- Alpha-thalassemia is a subtype of thalassemia characterized by reduced synthesis of the alpha-globin chain, resulting in a relative excess of beta-globin within erythrocytes. See the thalassemia page for a general discussion of these disorders.
- Alpha-globin is coded on two consecutive genes on Chromosome 16, meaning each diploid erythrocyte precursor carries four total alpha-globin alleles. Individuals with alpha-thalassemia carry deletions that affect any combination of these loci, meaning there might be absent synthesis from one, two, three, or all four alpha-globin loci.
- Deletions of the alpha-globin gene is most frequently encountered in Asian and African American populations.

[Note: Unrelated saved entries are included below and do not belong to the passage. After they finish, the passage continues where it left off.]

-- ==== Sys2Proof/Laws/Frames.lean ====
section
/-! SUPPORT. What each shared operation leaves as it was: one lemma for each operation, naming every part of the state it
never writes (what it may write is what its lemma does not name). -/

namespace Sys2Proof.Machine

/-- What every operation of the blocks leaves: the queue, the straps, the configuration, the replica, the pins, the free
counter, the mailbox and its transfer, and whether the part is held in reset. -/
abbrev KeptBase (s t : State) : Prop :=
  t.pending = s.pending ∧ t.straps = s.straps ∧ t.config = s.config ∧ t.replica = s.replica ∧ t.pins = s.pins
    ∧ t.freeCount = s.freeCount ∧ t.port.command = s.port.command ∧ t.port.response = s.port.response
    ∧ t.port.overwrite = s.port.overwrite ∧ t.port.sdo = s.port.sdo ∧ t.port.select = s.port.select
    ∧ t.port.due = s.port.due ∧ t.resetLow = s.resetLow

@[simp] theorem State.setSlots_frame (s : State) (v : Vector SlotRecord 4) :
    KeptBase s (s.setSlots v) ∧ (s.setSlots v).now = s.now ∧ (s.setSlots v).station = s.station
      ∧ (s.setSlots v).link = s.link ∧ (s.setSlots v).members = s.members ∧ (s.setSlots v).crank = s.crank
      ∧ (s.setSlots v).w0 = s.w0 ∧ (s.setSlots v).w1 = s.w1 ∧ (s.setSlots v).fault = s.fault
      ∧ (s.setSlots v).history = s.history ∧ (s.setSlots v).port = s.port
      ∧ (s.setSlots v).slotUnit.latchLimit = s.slotUnit.latchLimit ∧ (s.setSlots v).slotUnit.gate = s.slotUnit.gate
      ∧ (s.setSlots v).slotUnit.leavePending = s.slotUnit.leavePending := by
  simp [State.setSlots, KeptBase]

@[simp] theorem State.putSlot_frame (s : State) (i : SlotNo) (r : SlotRecord) :
    KeptBase s (s.putSlot i r) ∧ (s.putSlot i r).now = s.now ∧ (s.putSlot i r).station = s.station
      ∧ (s.putSlot i r).link = s.link ∧ (s.putSlot i r).members = s.members ∧ (s.putSlot i r).crank = s.crank
      ∧ (s.putSlot i r).w0 = s.w0 ∧ (s.putSlot i r).w1 = s.w1 ∧ (s.putSlot i r).fault = s.fault
      ∧ (s.putSlot i r).history = s.history ∧ (s.putSlot i r).port = s.port
      ∧ (s.putSlot i r).slotUnit.latchLimit = s.slotUnit.latchLimit ∧ (s.putSlot i r).slotUnit.gate = s.slotUnit.gate
      ∧ (s.putSlot i r).slotUnit.leavePending = s.slotUnit.leavePending := by
  simp [State.putSlot, KeptBase]

@[simp] theorem State.advanceTo_frame (s : State) (t : Nat) :
    KeptBase s (s.advanceTo t) ∧ (s.advanceTo t).station = s.station ∧ (s.advanceTo t).link = s.link
      ∧ (s.advanceTo t).members = s.members ∧ (s.advanceTo t).crank = s.crank ∧ (s.advanceTo t).w0 = s.w0
      ∧ (s.advanceTo t).w1 = s.w1 ∧ (s.advanceTo t).fault = s.fault ∧ (s.advanceTo t).history = s.history
      ∧ (s.advanceTo t).port = s.port ∧ (s.advanceTo t).slotUnit.latchLimit = s.slotUnit.latchLimit
      ∧ (s.advanceTo t).slotUnit.gate = s.slotUnit.gate
      ∧ (s.advanceTo t).slotUnit.leavePending = s.slotUnit.leavePending := by
  unfold State.advanceTo
  split <;> simp [KeptBase]

@[simp] theorem State.record_frame (s : State) (e : HistEvent) :
    KeptBase s (s.record e) ∧ (s.record e).now = s.now ∧ (s.record e).station = s.station ∧ (s.record e).link = s.link
      ∧ (s.record e).members = s.members ∧ (s.record e).crank = s.crank ∧ (s.record e).slotUnit = s.slotUnit
      ∧ (s.record e).w0 = s.w0 ∧ (s.record e).w1 = s.w1 ∧ (s.record e).fault = s.fault ∧ (s.record e).port = s.port := by
  simp [State.record, KeptBase]

@[simp] theorem State.captureQuiet_frame (s : State) (k : FaultKind) (u : Subject) (f : Option FrameKind) :
    KeptBase s (s.captureQuiet k u f) ∧ (s.captureQuiet k u f).now = s.now
      ∧ (s.captureQuiet k u f).station = s.station ∧ (s.captureQuiet k u f).link = s.link
      ∧ (s.captureQuiet k u f).members = s.members ∧ (s.captureQuiet k u f).crank = s.crank
      ∧ (s.captureQuiet k u f).slotUnit = s.slotUnit ∧ (s.captureQuiet k u f).w0 = s.w0
      ∧ (s.captureQuiet k u f).w1 = s.w1 ∧ (s.captureQuiet k u f).port = s.port := by
  simp [State.captureQuiet, KeptBase]

@[simp] theorem State.post_frame (s : State) (c : NoticeContent) :
    KeptBase s (s.post c) ∧ (s.post c).now = s.now ∧ (s.post c).station = s.station ∧ (s.post c).link = s.link
      ∧ (s.post c).members = s.members ∧ (s.post c).crank = s.crank ∧ (s.post c).slotUnit = s.slotUnit
      ∧ (s.post c).w0 = s.w0 ∧ (s.post c).w1 = s.w1 := by
  unfold State.post
  split <;> simp [KeptBase]

@[simp] theorem State.capture_frame (s : State) (k : FaultKind) (u : Subject) (f : Option FrameKind) :
    KeptBase s (s.capture k u f) ∧ (s.capture k u f).now = s.now ∧ (s.capture k u f).station = s.station
      ∧ (s.capture k u f).link = s.link ∧ (s.capture k u f).members = s.members ∧ (s.capture k u f).crank = s.crank
      ∧ (s.capture k u f).slotUnit = s.slotUnit ∧ (s.capture k u f).w0 = s.w0 ∧ (s.capture k u f).w1 = s.w1 := by
  simp [State.capture, KeptBase]

@[simp] theorem foldl_capture_frame {α : Type} (k : FaultKind) (g : α → Subject) (l : List α) (s : State) :
    KeptBase s (l.foldl (fun t a => t.capture k (g a) none) s)
      ∧ (l.foldl (fun t a => t.capture k (g a) none) s).now = s.now
      ∧ (l.foldl (fun t a => t.capture k (g a) none) s).station = s.station
      ∧ (l.foldl (fun t a => t.capture k (g a) none) s).link = s.link
      ∧ (l.foldl (fun t a => t.capture k (g a) none) s).members = s.members
      ∧ (l.foldl (fun t a => t.capture k (g a) none) s).crank = s.crank
      ∧ (l.foldl (fun t a => t.capture k (g a) none) s).slotUnit = s.slotUnit
      ∧ (l.foldl (fun t a => t.capture k (g a) none) s).w0 = s.w0
      ∧ (l.foldl (fun t a => t.capture k (g a) none) s).w1 = s.w1 := by
  induction l generalizing s with
  | nil => simp [KeptBase]
  | cons a l ih => simpa [KeptBase] using ih (s.capture k (g a) none)

@[simp] theorem State.badCheck_frame (s : State) :
    KeptBase s (s.badCheck) ∧ (s.badCheck).now = s.now ∧ (s.badCheck).station = s.station ∧ (s.badCheck).link = s.link
      ∧ (s.badCheck).members = s.members ∧ (s.badCheck).crank = s.crank ∧ (s.badCheck).slotUnit = s.slotUnit
      ∧ (s.badCheck).w0 = s.w0 ∧ (s.badCheck).w1 = s.w1 := by
  simp [State.badCheck, KeptBase]

@[simp] theorem State.pushUrgent_frame (s : State) (b : Body) :
    KeptBase s (s.pushUrgent b) ∧ (s.pushUrgent b).now = s.now ∧ (s.pushUrgent b).station = s.station
      ∧ (s.pushUrgent b).members = s.members ∧ (s.pushUrgent b).crank = s.crank
      ∧ (s.pushUrgent b).slotUnit = s.slotUnit ∧ (s.pushUrgent b).w0 = s.w0 ∧ (s.pushUrgent b).w1 = s.w1
      ∧ (s.pushUrgent b).fault = s.fault ∧ (s.pushUrgent b).history = s.history ∧ (s.pushUrgent b).port = s.port
      ∧ (s.pushUrgent b).link.general = s.link.general ∧ (s.pushUrgent b).link.tx = s.link.tx
      ∧ (s.pushUrgent b).link.inbound = s.link.inbound ∧ (s.pushUrgent b).link.readback = s.link.readback ∧ (s.pushUrgent b).link.late = s.link.late
      ∧ (s.pushUrgent b).link.heartbeat = s.link.heartbeat ∧ (s.pushUrgent b).link.probeDue = s.link.probeDue
      ∧ (s.pushUrgent b).link.probeTimer = s.link.probeTimer := by
  simp [State.pushUrgent, KeptBase]

@[simp] theorem State.pushGeneral_frame (s : State) (q : Queued) :
    KeptBase s (s.pushGeneral q) ∧ (s.pushGeneral q).now = s.now ∧ (s.pushGeneral q).station = s.station
      ∧ (s.pushGeneral q).members = s.members ∧ (s.pushGeneral q).crank = s.crank
      ∧ (s.pushGeneral q).slotUnit = s.slotUnit ∧ (s.pushGeneral q).w0 = s.w0 ∧ (s.pushGeneral q).w1 = s.w1
      ∧ (s.pushGeneral q).fault = s.fault ∧ (s.pushGeneral q).history = s.history ∧ (s.pushGeneral q).port = s.port
      ∧ (s.pushGeneral q).link.urgent = s.link.urgent ∧ (s.pushGeneral q).link.tx = s.link.tx
      ∧ (s.pushGeneral q).link.inbound = s.link.inbound ∧ (s.pushGeneral q).link.readback = s.link.readback ∧ (s.pushGeneral q).link.late = s.link.late
      ∧ (s.pushGeneral q).link.heartbeat = s.link.heartbeat ∧ (s.pushGeneral q).link.probeDue = s.link.probeDue
      ∧ (s.pushGeneral q).link.probeTimer = s.link.probeTimer := by
  simp [State.pushGeneral, KeptBase]

@[simp] theorem State.autoUrgent_frame (s : State) (b : Body) :
    KeptBase s (s.autoUrgent b) ∧ (s.autoUrgent b).now = s.now ∧ (s.autoUrgent b).station = s.station
      ∧ (s.autoUrgent b).members = s.members ∧ (s.autoUrgent b).crank = s.crank
      ∧ (s.autoUrgent b).slotUnit = s.slotUnit ∧ (s.autoUrgent b).w0 = s.w0 ∧ (s.autoUrgent b).w1 = s.w1
      ∧ (s.autoUrgent b).link.general = s.link.general ∧ (s.autoUrgent b).link.tx = s.link.tx
      ∧ (s.autoUrgent b).link.inbound = s.link.inbound ∧ (s.autoUrgent b).link.readback = s.link.readback ∧ (s.autoUrgent b).link.late = s.link.late
      ∧ (s.autoUrgent b).link.heartbeat = s.link.heartbeat ∧ (s.autoUrgent b).link.probeDue = s.link.probeDue
      ∧ (s.autoUrgent b).link.probeTimer = s.link.probeTimer := by
  unfold State.autoUrgent
  split <;> simp [KeptBase]

@[simp] theorem State.autoGeneral_frame (s : State) (q : Queued) :
    KeptBase s (s.autoGeneral q) ∧ (s.autoGeneral q).now = s.now ∧ (s.autoGeneral q).station = s.station
      ∧ (s.autoGeneral q).members = s.members ∧ (s.autoGeneral q).crank = s.crank
      ∧ (s.autoGeneral q).slotUnit = s.slotUnit ∧ (s.autoGeneral q).w0 = s.w0 ∧ (s.autoGeneral q).w1 = s.w1
      ∧ (s.autoGeneral q).link.urgent = s.link.urgent ∧ (s.autoGeneral q).link.tx = s.link.tx
      ∧ (s.autoGeneral q).link.inbound = s.link.inbound ∧ (s.autoGeneral q).link.readback = s.link.readback ∧ (s.autoGeneral q).link.late = s.link.late
      ∧ (s.autoGeneral q).link.heartbeat = s.link.heartbeat ∧ (s.autoGeneral q).link.probeDue = s.link.probeDue
      ∧ (s.autoGeneral q).link.probeTimer = s.link.probeTimer := by
  unfold State.autoGeneral
  split <;> simp [KeptBase]

@[simp] theorem State.withdrawGeneral_frame (s : State) (p : Queued → Bool) :
    KeptBase s (s.withdrawGeneral p) ∧ (s.withdrawGeneral p).now = s.now ∧ (s.withdrawGeneral p).station = s.station
      ∧ (s.withdrawGeneral p).members = s.members ∧ (s.withdrawGeneral p).crank = s.crank
      ∧ (s.withdrawGeneral p).slotUnit = s.slotUnit ∧ (s.withdrawGeneral p).w0 = s.w0
      ∧ (s.withdrawGeneral p).w1 = s.w1 ∧ (s.withdrawGeneral p).fault = s.fault
      ∧ (s.withdrawGeneral p).history = s.history ∧ (s.withdrawGeneral p).port = s.port
      ∧ (s.withdrawGeneral p).link.urgent = s.link.urgent ∧ (s.withdrawGeneral p).link.tx = s.link.tx
      ∧ (s.withdrawGeneral p).link.inbound = s.link.inbound ∧ (s.withdrawGeneral p).link.readback = s.link.readback ∧ (s.withdrawGeneral p).link.late = s.link.late
      ∧ (s.withdrawGeneral p).link.heartbeat = s.link.heartbeat
      ∧ (s.withdrawGeneral p).link.probeDue = s.link.probeDue
      ∧ (s.withdrawGeneral p).link.probeTimer = s.link.probeTimer := by
  simp [State.withdrawGeneral, KeptBase]

@[simp] theorem State.withdrawUrgent_frame (s : State) (p : Queued → Bool) :
    KeptBase s (s.withdrawUrgent p) ∧ (s.withdrawUrgent p).now = s.now ∧ (s.withdrawUrgent p).station = s.station
      ∧ (s.withdrawUrgent p).members = s.members ∧ (s.withdrawUrgent p).crank = s.crank
      ∧ (s.withdrawUrgent p).slotUnit = s.slotUnit ∧ (s.withdrawUrgent p).w0 = s.w0 ∧ (s.withdrawUrgent p).w1 = s.w1
      ∧ (s.withdrawUrgent p).fault = s.fault ∧ (s.withdrawUrgent p).history = s.history
      ∧ (s.withdrawUrgent p).port = s.port ∧ (s.withdrawUrgent p).link.general = s.link.general
      ∧ (s.withdrawUrgent p).link.tx = s.link.tx ∧ (s.withdrawUrgent p).link.inbound = s.link.inbound
      ∧ (s.withdrawUrgent p).link.readback = s.link.readback ∧ (s.withdrawUrgent p).link.late = s.link.late ∧ (s.withdrawUrgent p).link.heartbeat = s.link.heartbeat
      ∧ (s.withdrawUrgent p).link.probeDue = s.link.probeDue
      ∧ (s.withdrawUrgent p).link.probeTimer = s.link.probeTimer := by
  simp [State.withdrawUrgent, KeptBase]

@[simp] theorem State.latchSlots_frame (s : State) :
    KeptBase s (s.latchSlots) ∧ (s.latchSlots).now = s.now ∧ (s.latchSlots).station = s.station
      ∧ (s.latchSlots).link = s.link ∧ (s.latchSlots).members = s.members ∧ (s.latchSlots).crank = s.crank
      ∧ (s.latchSlots).w0 = s.w0 ∧ (s.latchSlots).w1 = s.w1 ∧ (s.latchSlots).fault = s.fault
      ∧ (s.latchSlots).history = s.history ∧ (s.latchSlots).port = s.port
      ∧ (s.latchSlots).slotUnit.gate = s.slotUnit.gate
      ∧ (s.latchSlots).slotUnit.leavePending = s.slotUnit.leavePending := by
  unfold State.latchSlots
  split <;> simp [KeptBase]

@[simp] theorem State.clearLatches_frame (s : State) :
    KeptBase s (s.clearLatches) ∧ (s.clearLatches).now = s.now ∧ (s.clearLatches).station = s.station
      ∧ (s.clearLatches).link = s.link ∧ (s.clearLatches).members = s.members ∧ (s.clearLatches).crank = s.crank
      ∧ (s.clearLatches).w0 = s.w0 ∧ (s.clearLatches).w1 = s.w1 ∧ (s.clearLatches).fault = s.fault
      ∧ (s.clearLatches).history = s.history ∧ (s.clearLatches).port = s.port
      ∧ (s.clearLatches).slotUnit.gate = s.slotUnit.gate
      ∧ (s.clearLatches).slotUnit.leavePending = s.slotUnit.leavePending := by
  simp [State.clearLatches, KeptBase]

@[simp] theorem State.noteFall_frame (s : State) :
    KeptBase s (s.noteFall) ∧ (s.noteFall).now = s.now ∧ (s.noteFall).station = s.station ∧ (s.noteFall).link = s.link
      ∧ (s.noteFall).members = s.members ∧ (s.noteFall).crank = s.crank ∧ (s.noteFall).w0 = s.w0
      ∧ (s.noteFall).w1 = s.w1 ∧ (s.noteFall).fault = s.fault ∧ (s.noteFall).port = s.port
      ∧ (s.noteFall).slotUnit.gate = s.slotUnit.gate ∧ (s.noteFall).slotUnit.leavePending = s.slotUnit.leavePending := by
  simp [State.noteFall, KeptBase]

@[simp] theorem State.noteRise_frame (s : State) :
    KeptBase s (s.noteRise) ∧ (s.noteRise).now = s.now ∧ (s.noteRise).station = s.station ∧ (s.noteRise).link = s.link
      ∧ (s.noteRise).members = s.members ∧ (s.noteRise).crank = s.crank ∧ (s.noteRise).slotUnit = s.slotUnit
      ∧ (s.noteRise).w0 = s.w0 ∧ (s.noteRise).w1 = s.w1 ∧ (s.noteRise).fault = s.fault ∧ (s.noteRise).port = s.port := by
  simp [State.noteRise, KeptBase]

@[simp] theorem State.setUnit_frame (s : State) (b : Bool) (u : WatchUnit) :
    KeptBase s (s.setUnit b u) ∧ (s.setUnit b u).now = s.now ∧ (s.setUnit b u).station = s.station
      ∧ (s.setUnit b u).link = s.link ∧ (s.setUnit b u).members = s.members ∧ (s.setUnit b u).crank = s.crank
      ∧ (s.setUnit b u).slotUnit = s.slotUnit ∧ (s.setUnit b u).fault = s.fault ∧ (s.setUnit b u).history = s.history
      ∧ (s.setUnit b u).port = s.port := by
  unfold State.setUnit
  split <;> simp [KeptBase]

@[simp] theorem State.pullShed_frame (s : State) (b : Bool) :
    KeptBase s (s.pullShed b) ∧ (s.pullShed b).now = s.now ∧ (s.pullShed b).station = s.station
      ∧ (s.pullShed b).members = s.members ∧ (s.pullShed b).crank = s.crank
      ∧ (s.pullShed b).link.general = s.link.general ∧ (s.pullShed b).link.tx = s.link.tx
      ∧ (s.pullShed b).link.inbound = s.link.inbound ∧ (s.pullShed b).link.readback = s.link.readback ∧ (s.pullShed b).link.late = s.link.late
      ∧ (s.pullShed b).link.heartbeat = s.link.heartbeat ∧ (s.pullShed b).link.probeDue = s.link.probeDue
      ∧ (s.pullShed b).link.probeTimer = s.link.probeTimer ∧ (s.pullShed b).slotUnit.gate = s.slotUnit.gate
      ∧ (s.pullShed b).slotUnit.leavePending = s.slotUnit.leavePending := by
  simp only [State.pullShed]
  (repeat' split) <;> simp [KeptBase]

- Reduced synthesis of alpha-globin results in a relative excess of beta-globin chain production as well as reduced total production of hemoglobin. The reduced total hemoglobin production yields the classic microcytic anemia of thalassemia. However, a relative excess of beta-globin production yields hemoglobin tetramers composed entirely of beta-globin tetramers, known as Hb H. Although Hb H is somewhat soluble, it is more easily oxidized and has a higher affinity for oxygen than the normal Hb A. Not only does this make for inefficient oxygen delivery to tissues, but also oxidized Hb H tends to accumulate in erythrocytes, yielding an extravascular hemolytic anemia and thus splenomegaly. Hb H also appears to induce a certain degree of ineffective erythropoiesis. The degree of these biochemical defects and thus the intensity of clinical consequences depends on the number of alpha loci affected as described below.
|Clinical and Laboratory Consequences|
- Given the four loci of alpha-globin, four possible alpha-thalassemia syndromes can result depending on what number of loci are affected.
- One deletion: Silent Carrier
- Patients with only one alpha-globin deletion are asymptomatic and typically do not display anemia or microcytosis.
- Two deletions: Alpha-thalasemia Minor
- Patients with two alpha-globin deletions are still asymptomatic but typically display a microcytic anemia on laboratory examination.
- Three deletions: Hb H Disease
- Patients with three alpha-globin deletions display a symptomatic microcytic anemia with moderate extravascular hemolysis that may yield splenomegaly. Most patients survive to adult life and only become transfusion-dependent in their later years.
- Four Deletions: Hydrops Fetalis
- Deletion of all four alpha-globin chains is not compatible with life and results in hydrops fetalis.